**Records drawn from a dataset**
★ ★ ★ ★ ★
-- ==== Sys2Proof/Certificates/Slice0/Obligations.lean ====
section
/-! DEFINITION. The statements for the provers, and the words they are written in (namespace Sys2Proof.Spec). -/

open Sys2Proof Sys2Proof.Machine

namespace Sys2Proof.Spec

/-- A requester that acts as the manager of the register window: the host without a PASID while the link is up, or the
warden once the hub runs (R40). -/
def manager (who : Requester) (s : State) : Prop :=
  (∃ rid, who = .pcie rid none ∧ s.flag fLinkUp = true) ∨ (who = .warden ∧ s.flag PWR_STATE_HUB_RUN = true)

/-- Only the registers changed, and of them only those of `keys`. -/
def onlyRegs (keys : List Nat) (s u : State) : Prop := u = { s with regs := u.regs } ∧ sameRegs keys s u

/-- Only tile `t` changed. -/
def onlyTile (t : Nat) (s u : State) : Prop := u = { s with tiles := u.tiles } ∧ ∀ i, i ≠ t → u.tile i = s.tile i

end Sys2Proof.Spec

open Sys2Proof.Spec

/-- For every command c and every state s, one step of s with c put in front of its queue is exec of c on s, whose queue is
the rest: the command leaves the queue and has its effect. The model's own choice (DESIGN CHOICE, log entry 22): where no command waits, a step
answers a next state in which the elapsed time has advanced by one tick, 1.25 ns in units of 2^-32 ns, and the raw counter C by
the same modulo 2^96 if the time PLL has locked; the steps of the corrected time accepted in the tick have moved the offset by their sum and
are taken; where there is none, nothing else changed. -/
def Obligations.StepRunsFrontCommand : Prop :=
  (∀ (c : Instr) (s : State), step { s with pending := c :: s.pending } = exec c s)
  ∧ ∀ s : State, s.pending = [] →
      let c := if s.time.counts then (s.time.raw + 0x140000000) % 2 ^ 96 else s.time.raw
      (s.time.due = 0 → step s = .next { s with raw := s.raw + 0x140000000, time := { s.time with raw := c } })
      ∧ (s.time.due ≠ 0 → ∃ t, step s = .next t ∧ t = { s with raw := s.raw + 0x140000000, time := t.time, cyc := t.cyc }
          ∧ t.time.raw = c ∧ t.time.due = 0 ∧ (t.time.off : Int) = ((s.time.off : Int) + s.time.due) % 2 ^ 96
          ∧ t.time.anchor = s.time.anchor ∧ t.time.counts = s.time.counts)

/-- Every step of every state answers a next state: the model has no fault and no refusal of a command, whatever its
operands. -/
def Obligations.PartNeverStops : Prop := ∀ s : State, safeStep s

/-- Right after reset no command waits, every register reads the reset value of its table, every counter and every requester
shadow is empty, both tiers and every scratchpad read zero everywhere with clean code words, and
the raw counter, the offset and the anchor of the time block are 0 and do not count; register file, counters and tiers are in canonical form. -/
def Obligations.ResetState : Prop :=
  State.reset.pending = [] ∧ (∀ k, State.reset.reg k = resetOf k) ∧ (∀ k, State.reset.ctr k = 0)
  ∧ State.reset.shadows = []
  ∧ (∀ a, State.reset.mem.tierA.byte a = 0 ∧ State.reset.mem.tierA.synAt a = 0)
  ∧ (∀ a, State.reset.mem.tierB.byte a = 0 ∧ State.reset.mem.tierB.synAt a = 0)
  ∧ (∀ t a, (State.reset.tile t).spad.byte a = 0 ∧ (State.reset.tile t).spad.synAt a = 0)
  ∧ State.reset.time.raw = 0 ∧ State.reset.time.off = 0 ∧ State.reset.time.anchor = 0 ∧ State.reset.time.counts = false
  ∧ State.reset.inv ∧ State.reset.tiersCanonical = true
★ ★ ★ ★ ★
**Exercise**
The line above containing "State.reset.mem.tierA.synAt a = 0)", the line containing "t).spad.synAt a = 0)", and every line between them are to be transcribed exactly; no other line is wanted.

**Answer area**
  ∧ (∀ a, State.reset.mem.tierA.byte a = 0 ∧ State.reset.mem.tierA.synAt a = 0)
  ∧ (∀ a, State.reset.mem.tierB.byte a = 0 ∧ State.reset.mem.tierB.synAt a = 0)
  ∧ (∀ t a, (State.reset.tile t).spad.byte a = 0 ∧ (State.reset.tile t).spad.synAt a = 0)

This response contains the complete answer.